PERMISSIONS                                                                     
OWNER          : um-                 
GROUP          : u--                 
OTHER          : ---                 

DATASTORE TEMPLATE                                                              
BRIDGE_LIST="cephbridge01 cephbridge02 cephbridge03"
CEPH_HOST="cephmon01 cephmon02 cephmon03 cephmon04 cephmon05"

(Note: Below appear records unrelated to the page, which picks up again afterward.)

-- ==== Sys2Proof/Laws/PerInstr.lean ====
section
/-!
SUPPORT. One family over the instructions as syntax: the encoding of an event is spelled by the row of the opcode table
that has its mnemonic (30_encoding.md R101).
-/

namespace Sys2Proof.Laws.EncodesInItsRow

/-- Some row of the table has the event's mnemonic and matches its encoding. -/
def Statement (i : Instr) : Prop := ∃ r ∈ opcodeTable, r.mnemonic = i.mnemonic ∧ r.spells (encode i) = true

theorem rst : Statement .rst := ⟨_, List.mem_iff_getElem.2 ⟨0, by decide, rfl⟩, rfl, rfl⟩

theorem rxb (b : Byte) : Statement (.rxb b) := by
  refine ⟨_, List.mem_iff_getElem.2 ⟨1, by decide, rfl⟩, rfl, ?_⟩
  revert b
  decide

theorem btna : Statement .btna := ⟨_, List.mem_iff_getElem.2 ⟨2, by decide, rfl⟩, rfl, rfl⟩

theorem btnb : Statement .btnb := ⟨_, List.mem_iff_getElem.2 ⟨3, by decide, rfl⟩, rfl, rfl⟩

theorem dbt : Statement .dbt := ⟨_, List.mem_iff_getElem.2 ⟨4, by decide, rfl⟩, rfl, rfl⟩

theorem muxt : Statement .muxt := ⟨_, List.mem_iff_getElem.2 ⟨5, by decide, rfl⟩, rfl, rfl⟩

theorem fgf : Statement .fgf := ⟨_, List.mem_iff_getElem.2 ⟨6, by decide, rfl⟩, rfl, rfl⟩

theorem fgs : Statement .fgs := ⟨_, List.mem_iff_getElem.2 ⟨7, by decide, rfl⟩, rfl, rfl⟩

end Sys2Proof.Laws.EncodesInItsRow
end

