/-- Settles O11: the `reset` transition, whose target is the reset state but for what is still to come. -/
theorem resetLeavesTheResetTable : Obligations.ResetLeavesTheResetTable := fun s =>
  ⟨_, exec_of_transition (.reset s), fb_reset, rfl, rfl, reset_channel,
    rfl, rfl, rfl, rfl, rfl, rfl, rfl, rfl, rfl, rfl, rfl, rfl, rfl, rfl, rfl, rfl⟩

/-- Settles O12: the conditions of the invariant on one closed state. -/
theorem resetStateMeetsTheInvariant : Obligations.ResetStateMeetsTheInvariant where
  receiver := ⟨wf_reset, fun h => absurd rfl h, fun _ => .inl rfl, fun _ => rfl⟩
  store := ⟨⟨rfl, rfl⟩, fun c => by cases c <;> rfl⟩
  display := ⟨by decide, by decide, by decide, .inl rfl⟩
  output := ⟨by decide, fun _ => rfl, by decide⟩

end Sys2Proof.Proofs

/-!
PROOF. The invariant of the reachable states (10_state.md): each of its four parts is kept by every transition but
reset, which leads to a state that meets it.
-/

namespace Sys2Proof.Proofs

open Sys2Proof Sys2Proof.Machine Sys2Proof.Safety

variable {i : Instr} {s t : State}

/-! A part of the invariant speaks of its own variables only. -/

theorem receiverInv_congr (hs : ReceiverInv s) (h : sameReceiver s t) : ReceiverInv t := by
  obtain ⟨hbuf, hpos⟩ := h
  have hfb : ∀ a, t.fb a = s.fb a := fun a => by rw [State.fb, State.fb, hbuf]
  refine ⟨hbuf ▸ hs.canonical, ?_, ?_, ?_⟩ <;> rw [hpos, hfb]
  · exact hs.assembling
  · exact hs.between
  · exact hs.sentinelClear

theorem storeInv_congr (hs : StoreInv s) (h : sameStore s t) : StoreInv t := by
  obtain ⟨hhist, hpos, havg⟩ := h
  exact ⟨hpos ▸ hs.cursors, hhist ▸ havg ▸ hs.averages⟩

theorem displayInv_congr (hs : DisplayInv s) (hdigits : sameDigits s t) (hmux : sameMultiplexer s t) : DisplayInv t := by
  obtain ⟨htens, hunits⟩ := hdigits
  obtain ⟨hidx, hen, hseg⟩ := hmux
  exact ⟨htens ▸ hs.tens, hunits ▸ hs.units, hseg ▸ hs.shown, hidx ▸ hen ▸ hs.onePosition⟩

/-- The invariant reads none of the model's own fields. -/
theorem coreInv_of_sameVariables (h : sameVariables s t) (hs : CoreInv s) : CoreInv t := by
  rw [h]
  obtain ⟨hr, ⟨hcursors, havg⟩, ⟨htens, hunits, hshown, hpos⟩, ⟨hexcl, hdigits, hleds⟩⟩ := hs
  exact ⟨receiverInv_congr hr ⟨rfl, rfl⟩, ⟨hcursors, havg⟩, ⟨htens, hunits, hshown, hpos⟩, ⟨hexcl, hdigits, hleds⟩⟩

/-! The receiver (10_state.md R23). -/

theorem receiverInv_stored {b : Byte} (hs : ReceiverInv s) (start : (if s.rxPos = 0#5 then b else s.fb 0) = 0x42#8)
    (open31 : s.rxPos = 31#5 → b = 0x00#8) :
    ReceiverInv { s with rxBuf := Memory.write s.rxBuf s.rxPos.toNat b, rxPos := s.rxPos + 1#5, outputs := [] } := by
  have first : Memory.read (Memory.write s.rxBuf s.rxPos.toNat b) 0 = 0x42#8 := by
    rw [read_write, ← start]
    simp only [eq_comm (a := 0), rxPos_toNat_zero, State.fb]
  refine ⟨wf_write b s.rxPos.isLt hs.canonical, fun _ => first, fun _ => .inr first, fun wrapped => ?_⟩
  have last : s.rxPos = 31#5 := by
    have : s.rxPos + 1#5 = 0#5 := wrapped
    bv_omega
  have zero := open31 last
  subst zero
  show Memory.read (Memory.write s.rxBuf s.rxPos.toNat 0#8) 31 = 0#8
  rw [last]
  exact read_write_same _ _ _

theorem receiverInv_closed {b : Byte} (hs : ReceiverInv s) (hbuf : t.rxBuf = closedBuffer b s) (hpos : t.rxPos = 0#5) :
    ReceiverInv t := by
  obtain ⟨h0, h31, -⟩ := closedBuffer_bytes b s
  rw [← hbuf] at h0 h31
  exact ⟨hbuf ▸ wf_closedBuffer b hs.canonical, fun h => absurd hpos h, fun _ => .inl h0, fun _ => h31⟩

theorem receiverInv_of_transition (h : Transition i s t) (hrst : i ≠ .rst) (hs : ReceiverInv s) : ReceiverInv t := by
  by_cases hserial : i.agent = .serial
  · cases h with
    | desync => exact ⟨wf_nil, fun h => absurd rfl h, fun _ => .inl rfl, fun _ => rfl⟩
    | store b _ start open31 => exact receiverInv_stored hs start open31
    | publish | reject => exact receiverInv_closed hs rfl rfl
    | reset => exact absurd rfl hrst
    | _ => cases hserial
  · exact receiverInv_congr hs (sameReceiver_of_transition h hrst hserial)

/-! The store (10_state.md R28, R29). -/

theorem storeInv_recorded (r : PerChannel Reading) (hs : StoreInv s) : StoreInv (recordFrame r s) := by
  obtain ⟨h12, h23⟩ := hs.cursors
  refine ⟨⟨?_, ?_⟩, fun c => (recordFrame_channel_entries r s c).2.2⟩
  · exact congrArg (· + 1#2) h12
  · exact congrArg (· + 1#2) h23

theorem storeInv_of_transition (h : Transition i s t) (hrst : i ≠ .rst) (hs : StoreInv s) : StoreInv t := by
  by_cases hfgf : i = .fgf
  · subst hfgf
    cases h with
    | record => exact storeInv_congr (storeInv_recorded s.frameRd hs) ⟨rfl, rfl, rfl⟩
    | noFrame => exact storeInv_congr hs ⟨rfl, rfl, rfl⟩
  · exact storeInv_congr hs (sameStore_of_transition h hrst hfgf)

CEPH_SECRET="xxxxxxxx-xxxx-xxxx-xxxx-xxxxxxxxxxxx"
CEPH_USER="libvirt"
CLONE_TARGET="SELF"
DATASTORE_CAPACITY_CHECK="YES"
DISK_TYPE="RBD"
DS_MAD="ceph"
LN_TARGET="NONE"
POOL_NAME="one"
RBD_FORMAT="2"
TM_MAD="ceph"
TYPE="IMAGE_DS"

This issue has nothing to do with Opennebula but was a mismatch between Our ceph cluster version and ceph client version (Hammer vs. Jewel). After a downgrade of the client libraries to hammer everything started working again.